Well, I was going to try my first organized century tomorrow with the Flying Wheels here in western WA. A cracked weld has changed my plans, though. Can anyone tell me what I'm missing out on? I think a schedule of rides like this in the Washington/Oregon area are the way of the future for me, since time with my kids is the obvious choice over racing...


----------



## rcnute (Dec 21, 2004)

It was a good ride and the weather was nearly perfect. Sadly, I heard a participant had a fall and was severely injured.


----------



## fastfullback (Feb 9, 2005)

*glad to hear you had a good ride, rcnute.*



rcnute said:


> It was a good ride and the weather was nearly perfect. Sadly, I heard a participant had a fall and was severely injured.
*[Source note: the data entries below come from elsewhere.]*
-- ==== Sys2Proof/Machine/LookupCommands.lean ====
section
/-! DEFINITION. The commands of COMPUTING: the bursts of the lookup pass and the end of the scoring pass (08, 09). -/

namespace Sys2Proof.Machine

/-- Engine e is in the lookup pass with its re-read so (08 R147, R148). -/
def State.lookupAt (s : State) (e : EngineId) (r : Reread) : Bool :=
  (s.engine e).phase = .computing .lookup && (s.engine e).lookup.reread = r

/-- SHELF_READ (08 R147). -/
def execShelfRead (e : EngineId) (echo : Levels) (s : State) : Host.Outcome State Fault Refusal :=
  .next (s.whenever (s.lookupAt e .none) fun t => (t.sampleEcho echo).readShelf e)

/-- PROFILE_REREAD (08 R148, R149): a re-read that waits is not served, for the transaction end and a cancel passed on
there come first (Engine.afterTransaction). -/
def execProfileReread (e : EngineId) (echo : Levels) (s : State) : Host.Outcome State Fault Refusal :=
  .next (s.whenever (s.lookupAt e .due) fun t => (t.sampleEcho echo).readShelf e)

/-- The scoring pass hands its figures and flags on (09 R160, R170). That ATTEMPTS, CLAMPED and NOISY are set only here, so
that a pass abandoned by a stop leaves none of them, is a DESIGN CHOICE (log entry 29). -/
def State.endScoring (s : State) (e : EngineId) (p : Profile) : State :=
  (s.modEngine e fun g => { g.addFlag (g.score p).2 with figures := (g.score p).1 }).toWriting e

/-- SCORING_PASS_END (09 R159). -/
def execScoringPassEnd (e : EngineId) (s : State) : Host.Outcome State Fault Refusal :=
  match (s.engine e).profile with
  | some p => .next (s.whenever ((s.engine e).phase = .computing .scoring) fun t => t.endScoring e p)
  | none => .next s

end Sys2Proof.Machine
end

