/-- The window closes: the round is judged by the first test that fails, attempts advances, a valid round's figures are
added, the watch closes, and collection ends or the settle gap begins. The model's choice (log entry 25): the stage is
emptied here. -/
def Obligations.WindowCloseJudgesTheRound : Prop :=
  ∀ (s : State) (e : EngineId) (p : Profile) (snap : Snapshot) (target : Nat), s.inReset = false →
    (s.engine e).phase = .listening → (s.engine e).profile = some p → (s.engine e).target = some target →
    s.regs.snapshot = some snap →
    let g := s.engine e
    let c := g.capture
    let cause : Option Half :=
      if c.disturbed = true then some 0x0010
      else if c.overrun = true then some 0x0008
      else if c.reference = none then some 0x0004
      else if c.list.length ≠ p.n.toNat then some 0x0002
      else none
    ∃ t, exec (.windowClose e) s = .next t ∧ t.watch e = none ∧
      t = { s with engines := t.engines, tracker := { s.tracker with watches := t.tracker.watches } } ∧
      (∀ e', e' ≠ e → t.engine e' = s.engine e' ∧ t.watch e' = s.watch e') ∧
      t.engine e = { g with
        phase := (t.engine e).phase, capture := Capture.reset, rounds := (t.engine e).rounds
        flags := g.flags ||| cause.getD 0, ending := (t.engine e).ending, settle := (t.engine e).settle
        nref := (t.engine e).nref } ∧
      (t.engine e).rounds.attempts = g.rounds.attempts + 1 ∧
      (cause ≠ none → (t.engine e).rounds = { g.rounds with attempts := g.rounds.attempts + 1 }) ∧
      (cause = none → (t.engine e).rounds.valid = g.rounds.valid + 1 ∧
        (t.engine e).rounds.refSum = g.rounds.refSum + c.reference.getD 0 ∧
        (g.rounds.valid = 0 → (t.engine e).rounds.positions =
          c.list.map fun x => { sum := x, largest := x, smallest := x }) ∧
        (g.rounds.valid ≠ 0 → (t.engine e).rounds.positions =
          List.zipWith (fun q x => { sum := q.sum + x, largest := max q.largest x, smallest := min q.smallest x })
            g.rounds.positions c.list)) ∧
      let v := (t.engine e).rounds.valid
      let a := (t.engine e).rounds.attempts
      let collected := v = target ∨ a = 2 * target
      ((t.engine e).ending =
        if v = target then some .roundsMet else if a = 2 * target then some .attemptsSpent else g.ending) ∧
      (t.engine e).phase = (if collected then (if s.regs.enable then .computing .scoring else .held (.computing .scoring))
        else if s.regs.enable then .settling else .held .settling) ∧
      (t.engine e).nref = (if collected ∧ s.regs.enable = true then snap.nref[e.val] else g.nref) ∧
      (t.engine e).settle = (if ¬collected ∧ s.regs.enable = true then 0 else g.settle)

/-- The settle gap ends: while ENABLE reads 0 the engine is held; else it asks for its next round, and with a ground the
pulse rises in the next tick with its effective width, the least of width, window - 1 and 2C - 1, or a high echo line is
a fault. -/
def Obligations.SettleEndAsksForTheNextRound : Prop :=
  (∀ (p : Profile) (cell : Nat),
    p.effectiveWidth cell = min p.width.toNat (min (p.window.toNat - 1) (2 * cell - 1))) ∧
  ∀ (s : State) (e : EngineId) (echo : Levels) (p : Profile) (snap : Snapshot) (j : Job), s.inReset = false →
    (s.engine e).phase = .settling → (s.engine e).profile = some p → (s.engine e).job = some j →
    (s.engine e).stopAtHoldBegin = false → s.regs.snapshot = some snap → s.watch e = none →
    ∃ t, exec (.settleEnd e echo) s = .next t ∧ t.pins = { s.pins with echo := echo } ∧
      (∀ e', e' ≠ e → t.engine e' = s.engine e' ∧ t.question e' = s.question e' ∧ t.watch e' = s.watch e') ∧
      t = { s with
        pins := t.pins, engines := t.engines
        tracker := { s.tracker with questions := t.tracker.questions, watches := t.tracker.watches } } ∧
      (s.regs.enable = false →
        t.engine e = { s.engine e with phase := .held (.gating .round) } ∧ t.question e = s.question e ∧
        t.watch e = none) ∧
      (s.regs.enable = true → (s.station j.station).setup.groundOn s.tracker snap = none →
        t.engine e = { s.engine e with phase := .gating .round } ∧
        t.question e = some { timer := 0, suspended := false } ∧ t.watch e = none) ∧
      (s.regs.enable = true → ∀ g, (s.station j.station).setup.groundOn s.tracker snap = some g →
        t.question e = none ∧
        (echo.getLsbD j.station.val = false →
          t.watch e = (s.station j.station).setup.watchOn snap j.station g ∧
          t.engine e = (s.engine e).atWork .round snap p) ∧
        (echo.getLsbD j.station.val = true →
          t.watch e = none ∧ t.engine e = (s.engine e).faulted .echoStuck))
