theorem updateTracker_beside (h : Beside s t) (k : Tracker) (b : Bool) : Beside s (t.updateTracker k b) := by
  unfold State.updateTracker
  repeat' first
    | with_reducible assumption | intro _ | with_reducible apply raiseIf_beside
    | with_reducible apply setTracker_beside | with_reducible apply writeTracker_beside | (dsimp only) | split

theorem takeMclk_beside (h : Beside s t) (x : Half) : Beside s (t.takeMclk x) := by
  unfold State.takeMclk
  repeat' first
    | with_reducible assumption | intro _ | with_reducible apply judgeQuestions_beside
    | with_reducible apply judgeWatches_beside | with_reducible apply updateTracker_beside
    | (dsimp only) | split

theorem takeMidx_beside (h : Beside s t) (x : Half) : Beside s (t.takeMidx x) := by
  unfold State.takeMidx
  repeat' first
    | with_reducible assumption | intro _ | with_reducible apply judgeQuestions_beside
    | with_reducible apply judgeWatches_beside | with_reducible apply updateTracker_beside
    | (dsimp only) | split

theorem takeStopTimeout_beside (h : Beside s t) (b : Byte) : Beside s (t.takeStopTimeout b) := by
  unfold State.takeStopTimeout
  repeat' first
    | with_reducible assumption | intro _ | with_reducible apply judgeQuestions_beside
    | with_reducible apply updateTracker_beside | (dsimp only) | split

theorem restartTracker_beside (h : Beside s t) : Beside s (t.restartTracker) := by
  unfold State.restartTracker
  repeat' first
    | with_reducible assumption | intro _ | with_reducible apply judgeQuestions_beside
    | with_reducible apply judgeWatches_beside | with_reducible apply updateTracker_beside
    | (dsimp only) | split

/-! ## Steps of an engine (05, 08) -/

theorem toGating_beside (h : Beside s t) (e : EngineId) (w : Work) : Beside s (t.toGating e w) := by
  unfold State.toGating
  repeat' first
    | with_reducible assumption | intro _ | with_reducible apply setPhase_beside
    | with_reducible apply askQuestion_beside | (dsimp only) | split

theorem toSettling_beside (h : Beside s t) (e : EngineId) : Beside s (t.toSettling e) := by
  unfold State.toSettling
  repeat' first
    | with_reducible assumption | intro _ | with_reducible apply setPhase_beside
    | with_reducible apply beginSettling_beside | (dsimp only) | split

theorem toScoring_beside (h : Beside s t) (e : EngineId) : Beside s (t.toScoring e) := by
  unfold State.toScoring
  repeat' first
    | with_reducible assumption | intro _ | with_reducible apply setPhase_beside
    | with_reducible apply beginScoring_beside | (dsimp only) | split

theorem lookupUnlisted_beside (h : Beside s t) (e : EngineId) : Beside s (t.lookupUnlisted e) := by
  unfold State.lookupUnlisted
  repeat' first
    | with_reducible assumption | intro _ | with_reducible apply modEngine_beside
    | with_reducible apply setVerdict_beside | with_reducible apply toWriting_beside | (dsimp only) | split

theorem lookupFailed_beside (h : Beside s t) (e : EngineId) (i : ShelfId) (x : ErrorCode) : Beside s (t.lookupFailed e i x) := by
  unfold State.lookupFailed
  repeat' first
    | with_reducible assumption | intro _ | with_reducible apply modEngine_beside
    | with_reducible apply toWriting_beside | (dsimp only) | split

theorem lookupFound_beside (h : Beside s t) (e : EngineId) (i : ShelfId) (p : Profile) : Beside s (t.lookupFound e i p) := by
  unfold State.lookupFound
  repeat' first
    | with_reducible assumption | intro _ | with_reducible apply modEngine_beside
    | with_reducible apply addFlag_beside | with_reducible apply setVerdict_beside
    | with_reducible apply toWriting_beside | with_reducible apply toGating_beside | (dsimp only) | split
Nice to know the old Trek is enjoying itself. The frame that replaced it is the one that's cracked, and the reason why I couldn't make the ride. Small irony there. I do find myself looking for another in a 58cm size often.


----------



## rcnute (Dec 21, 2004)

Well, I'll be damned. Small world.

As a matter of fact, I did ride the Trek (my Look's seatpost went kaput) and it acquitted itself with distinction.


----------



## Wildstar87 (Apr 5, 2005)

*I believe it was a car/bike accident..*

I think that I saw the aftermath of this. Unfortunately it was on E. Lake Sammamish towards the tail end of the ride. Don't know what happened, but they blocked off both ways for a bit, and there were 2 aid cars. Looked pretty ugly, although I didn't see anyone on the ground, I think he/she was already in the aid car.


----------



## bikejr (Jul 30, 2004)

*A little more info on the accident..*

http://www.cascade.org/Community/forum/messageview.cfm?catid=7&threadid=2660


----------



## fastfullback (Feb 9, 2005)

*thank you for that link, bikejr*

I'm sorry that it has turned out so terribly for that rider and his family. What a strange result from what sounds like a two-rider collision... and here I was hit by a car the other week and bounced up without a scratch! It's circumstances like these that make me realize how much you just can't plan or prepare for.


----------



## rcnute (Dec 21, 2004)

By they by--Interested in reacquiring the Trek? (I'm thinking of picking up an older Serotta --and you can only have so many bikes, you know.) It's been gussied up a bit.

Ryan
[email protected]


----------



## srf (Jun 28, 2004)

fastfullback said:


> Well, I was going to try my first organized century tomorrow with the Flying Wheels here in western WA. A cracked weld has changed my plans, though. Can anyone tell me what I'm missing out on? I think a schedule of rides like this in the Washington/Oregon area are the way of the future for me, since time with my kids is the obvious choice over racing...


It was a fun ride, very well supported and decent scenery. Very challenging ride, felt a lot longer than it really was.


----------



## rcnute (Dec 21, 2004)

Dan, here's a bike for you:

http://seattle.craigslist.org/bik/88805433.html


----------